Walking through the busy street, our conversation ran deeper, with us being stricken by mixed emotions. 4th of December, 2013 it was. A cold evening and a hot cup of tea. He was leaving the next day. Don’t ask me why, just that he was.
I asked, “So, long distance. Huh?” He stayed shut. Knowing not how to react or what to say.
We met three years ago, at the same place and coincidentally the same date and time. Remember, the 4th of December, a cold evening and a hot cup of tea. Everything stopped, when I first saw him. The restlessness in me turned to calm.
We were introduced, by a mutual friend. Swear to God that was the best thing that could’ve happened.

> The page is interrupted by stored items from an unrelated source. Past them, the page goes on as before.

-- ==== Sys2Proof/Machine/SafetyIo.lean ====
section
/-!
DEFINITION. Tightrope's wired side: input sampling and test pulses, the safety functions, output switching, dark tests
and the SAFECFG pins (R403 to R430), with Calliope's output logic of R118 to R120.
-/
namespace Sys2Proof.Machine

/-! ## Inputs and test pulses -/

/-- The test-pulse source of input i: SI_TP_SRC or EDM_TP_SRC (R407); 0xFF none. -/
def inSource (s : State) (i : Nat) : Nat := if i < 16 then parN s 0x6011 i else parN s 0x6012 (i - 16)

/-- Test-pulse source n. -/
def tpOf (s : State) (n : Nat) : TpS := bget {} s.saf.tp n
/-- Test-pulse source n changed. -/
def modTp (n : Nat) (f : TpS → TpS) (s : State) : State := modSaf (fun c => { c with tp := bmod {} c.tp n f }) s

/-- TP_WIDTH in T64 units. -/
def tpWidth (s : State) : Nat := parN s 0x6021 0 * usU
/-- TP_RECOVERY in T64 units. -/
def tpRecovery (s : State) : Nat := parN s 0x6022 0 * usU
/-- The sampling period of Calliope (R403). -/
abbrev siPeriod : Nat := 10 * usU

/-- Function slot k uses input i (R411). -/
def sfUses (s : State) (k i : Nat) : Bool :=
  let ty := parN s 0x6030 k
  let n := if ty = 6 then 4 else if ty = 0 || ty = 8 then 0 else 2
  (upto n).any fun c => parN s 0x6031 k / 256 ^ c % 256 == i

/-- Input i is an OSSD input of a light curtain; LC_TP_TOL of its function (R418). -/
def lcTol (s : State) (i : Nat) : Option Nat :=
  ((upto 12).find? fun k => parN s 0x6030 k == 7 && sfUses s k i).map fun k => parN s 0x6037 k

/-- A fault of input i: logged and counted once while it lasts, under the cause observed first, and every function that uses the input
goes to FAULT (R408 to R410; DESIGN CHOICE, log entry 101). -/
def inputFault (i cause foreign : Nat) (s : State) : State :=
  let x := inOf s i
  let s := modIn i (fun x => { x with cleanRun := 0, cleanFor := 0 }) s
  let s := if x.fault != 0 && x.fault != 4 then s
    else
      let s := modIn i (fun x => { x with fault := cause, foreign := foreign }) s
      logNow 0x4B01 i (siFault s i) (modSaf (fun f => { f with tpErr := satInc f.tpErr }) s)
  (upto 12).foldl (fun s k => if sfUsed s k && sfUses s k i then modSf k (fun f => { f with st := 4 }) s
    else s) s

/-- An input fault ends after three test periods of the input's own source, and after a cross-short three of the other source too,
in which none was observed (R419). -/
def inputClear (i : Nat) (s : State) : State :=
  modIn i (fun x =>
    if x.fault != 0 && x.fault != 4 && decide (3 ≤ x.cleanRun) && (x.fault != 2 || decide (3 ≤ x.cleanFor)) then
      { x with fault := 0, foreign := 0 }
    else x) s

/-- A pulse of source n starts now: k TP_PERIOD + n TP_PERIOD / 8 after the sources started (R406). -/
def tpDue (s : State) (n : Nat) : Bool :=
  let per := parN s 0x6020 0 * msU
  decide (s.saf.srcFrom ≤ s.tb) && (s.tb - s.saf.srcFrom) % max per 1 == n * per / 8

/-- TEST_PULSE: at its instant a source whose bit in TP_ENABLE is 1 switches low in CONFIG, RUN or SAFE; its inputs are
masked, and the other pulsed inputs are watched for a cross-short (R405 to R408). -/
def execTestPulse (t : Nat) (n : Fin 8) (s : State) : Host.Outcome State Fault Refusal :=
  let s := s.start t
  if s.saf.srcOn && bit (parN s 0x6023 0) n && !(tpOf s n).pulse && tpDue s n then
    let s := emit (.ball "TP low" n) (modTp n (fun p => { p with pulse := true, pulseFrom := s.tb, readHigh := false }) s)
    done ((upto 20).foldl (fun s i =>
      let src := inSource s i
      if src = n then modIn i (fun x => { x with maskUntil := s.tb + tpWidth s + tpRecovery s }) s
      else if src != 0xFF then modIn i (fun x => { x with highBefore := x.raw, lowIn := 0 }) s
      else s) s)
  else done s

/-- The readback of source n at a sample: high within its pulse, or low for more than 50 µs outside, is a fault; three
passed pulses clear it (R409). -/
def tpSample (rd : BitVec 8) (s : State) (n : Nat) : State :=
  let p := tpOf s n
  let hi := rd.getLsbD n
  let inPulse := p.pulse && decide (s.tb < p.pulseFrom + tpWidth s)
  let faulty := fun (s : State) =>
    (upto 20).foldl (fun s i => if inSource s i = n then inputFault i 3 0 s else s)
      (modTp n (fun p => { p with fault := true, good := 0 }) s)
  if inPulse then
    let high := hi && decide (p.pulseFrom < s.tb)
    let s := modTp n (fun p => { p with readHigh := p.readHigh || high, lowFrom := none }) s
    if high then faulty s else s
  else
    let s := if p.pulse then
        let good := if p.readHigh then 0 else p.good + 1
        modTp n (fun p => { p with pulse := false, good := good, fault := p.fault && decide (good < 3) }) s
      else s
    if hi || !s.saf.srcOn then modTp n (fun p => { p with readHigh := hi, lowFrom := none }) s
    else
      let from0 := p.lowFrom.getD s.tb
      let s := modTp n (fun p => { p with readHigh := hi, lowFrom := some from0 }) s
      if from0 + 50 * usU < s.tb then faulty s else s

/-- Samples on which input i must hold a level, the first and the one a filter time later included: SI_FILTER, 1.0 ms for
EDM (R404). -/
def filterSamples (s : State) (i : Nat) : Nat := (if i < 16 then 10 * parN s 0x6010 i else 100) + 1

/-- One sample of input i; a masked sample neither counts towards the filter nor ends the count (R404, R407, R408, R418,
R423, R428). -/
def inSample (raw : BitVec 20) (s : State) (i : Nat) : State :=
  let x := inOf s i
  let r := raw.getLsbD i
  let src := inSource s i
  let own := tpOf s src
  let own1 := src != 0xFF && own.pulse
  let check := own1 && decide (s.tb < own.pulseFrom + tpWidth s) && decide (own.pulseFrom + tpWidth s ≤ s.tb + siPeriod)
  let s := if check then
      if r then inputFault i 1 0 s
      else if own.fault then s
      else inputClear i (modIn i (fun x => { x with cleanRun := x.cleanRun + 1 }) s)
    else s
  let other := (upto 8).find? fun m => m != src && (tpOf s m).pulse
  let s := match other with
    | some m =>
      if src = 0xFF then s
      else if s.tb < (tpOf s m).pulseFrom + tpWidth s then
        if r then s else modIn i (fun x => { x with lowIn := x.lowIn + 1 }) s
      else if (inOf s i).highBefore && r && decide (2 ≤ (inOf s i).lowIn) then inputFault i 2 m s
      else if (inOf s i).fault == 2 && (inOf s i).foreign == m then inputClear i (modIn i (fun x => { x with cleanFor := x.cleanFor + 1 }) s)
      else s
    | none => s
  let o := outOf s (i - 16)
  let masked := decide (s.tb < x.maskUntil) ||
    (decide (16 ≤ i) && (o.dark || decide (o.lastDark != 0 && s.tb < o.lastDark + parN s 0x6040 (i - 16) * usU + msU)))
  if masked then modIn i (fun x => { x with raw := r }) s
  else if r == x.state then modIn i (fun x => { x with raw := r, run := 0 }) s
  else
    let need := match lcTol s i with
      | some tol => if r then filterSamples s i else 10 * tol + 1
      | none => filterSamples s i
    if need ≤ x.run + 1 then modIn i (fun x => { x with raw := r, run := 0, state := r }) s
    else modIn i (fun x => { x with raw := r, run := x.run + 1 }) s

/-- The payload of SAFE_IN: SI, EDM and output readback states (R115; the order of its bytes is not published: DESIGN
CHOICE, log entry 10). -/
def safeInPayload (s : State) (so : BitVec 4) : List Byte :=
  leBytes 2 (siState s) ++ [BitVec.ofNat 8 (soState s / 16), so.setWidth 8]

/-- SI_SAMPLE: every 10 µs Calliope samples and filters every input, checks its sources and sends SAFE_IN (R403, R404,
R407 to R409). -/
def execSiSample (t : Nat) (raw : BitVec 20) (tpRead : BitVec 8) (soRead : BitVec 4) (s : State) :
    Host.Outcome State Fault Refusal :=
  let s := s.start t
  if !periodDue s.saf.siAt (10 * usU) s.tb then done s
  else
  let s := modSaf (fun f => { f with siAt := some s.tb }) s
  let s := (upto 20).foldl (inSample raw) s
  let s := (upto 8).foldl (tpSample tpRead) s
  done (barSend 5 0x28 (safeInPayload s soRead) s)

/-! ## Functions -/

/-- The level of input i as the safety core last received it. -/
def scIn (s : State) (i : Nat) : Bool := (inOf s i).sc

/-- Whether each channel of slot k is in its release state, in the order of SF_IN (R411). -/
def chanRelease (s : State) (k : Nat) : List Bool :=
  let i := fun c => scIn s (parN s 0x6031 k / 256 ^ c % 256)
  match parN s 0x6030 k with
  | 1 => [i 0, i 1]
  | 2 => [i 0, !i 1]
  | 3 => [i 0, i 1]
  | 4 => [i 0, !i 1]
  | 5 => [i 0, i 1]
  | 6 => [i 0, !i 1, i 2, !i 3]
  | 7 => [i 0, i 1]
  | _ => []

/-- An input of slot k has a fault of R408 or R409. -/
def sfInputFault (s : State) (k : Nat) : Bool :=
  (upto 20).any fun i => sfUses s k i && (inOf s i).fault != 0 && (inOf s i).fault != 4

/-- The discrepancies that R416 and R417 time in slot k: of the channels of types 1 to 4 and 7, of the contacts of each hand in
type 6. -/
def discrepant (s : State) (k : Nat) : Bool × Bool :=
  let c := chanRelease s k
  match parN s 0x6030 k with
  | 5 => (false, false)
  | 6 => (c.getD 0 false != c.getD 1 false, c.getD 2 false != c.getD 3 false)
  | 8 => (false, false)
  | _ => (c.any id && !c.all id, false)

/-- A reset edge of slot k at this instant: the SF_RESET_SI input falls after 100 ms to 5.0 s high (R414). -/
def resetAccepted (s : State) (k : Nat) : Bool :=
  let r := parN s 0x6035 k
  match (sfOf s k).rstHigh with
  | some a => r != 0xFF && !scIn s r && decide (a + 100 * msU ≤ s.tb) && decide (s.tb ≤ a + 5 * secU)
  | none => false

/-- Type-8 demand: its field is violated, or the selection is invalid (R436, R443). -/
def fieldDemand (s : State) (k : Nat) : Bool :=
  s.fe.selInvalid || (bget ({} : FldF) s.fe.fields (parN s 0x6031 k % 256)).violated

/-- The bookkeeping of slot k: since when channels disagree, release, demand and the reset input is high, and the hands of
a two-hand function (R414 to R417, R419). -/
def sfTrack (s : State) (k : Nat) : State :=
  let c := chanRelease s k
  let all := c.all id
  let none0 := !c.any id
  let two := (parN s 0x6030 k == 5 || parN s 0x6030 k == 6)
  let hand := fun (j : Nat) => if parN s 0x6030 k = 6 then c.getD (2 * j) false && c.getD (2 * j + 1) false
    else c.getD j false
  let r := parN s 0x6035 k
  let disc := discrepant s k
  modSf k (fun f => { f with
    discFrom := if disc.1 then some (f.discFrom.getD s.tb) else none
    discFrom2 := if disc.2 then some (f.discFrom2.getD s.tb) else none
    relFrom := if none0 then none else some (f.relFrom.getD s.tb)
    demFrom := if none0 then some (f.demFrom.getD s.tb) else none
    startSeen := f.startSeen || none0
    bothRel := if two then (f.bothRel || none0) else f.bothRel
    late := if none0 then false else f.late ||
      (two && all && (match f.handFrom with
        | some h => decide (h + 500 * msU < s.tb)
        | none => false))
    handFrom := if two && (hand 0 || hand 1) then some (f.handFrom.getD s.tb) else none
    rstHigh := if r != 0xFF && scIn s r then some (f.rstHigh.getD s.tb) else none }) s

We did exchange numbers, start talking. Those sleepless nights, those deep conversations. Incomprehensible, as they were. First love is always special, they say knowing not how the next time would feel like. Your insecurities, trust issues and the fear of losing yet again kick back in.
But him, he was different. He’d help me overcome my insecurities. And, I’d fall in love again, smile and care without contempt yet again. Neither of us knew, how far we’d go for Love, in Love. Eventually, becoming a part of each other. Sharing things, bonding stronger than ever. We would be our constants through ups and downs in life, we’d go from thick to thin, supporting and loving us with everything in us.
Now, that he was leaving, I hope his love stays. I hope his care that I felt doesn’t leave with him, nor does his never ending efforts. Our love knew longer than give and take. We loved with nothing owed in return. Sometimes, Love means letting go. And, I let him go only to come back as the same person I fell in love with.
Lastly, for the least to say. I love you. Yours and OURS, forever.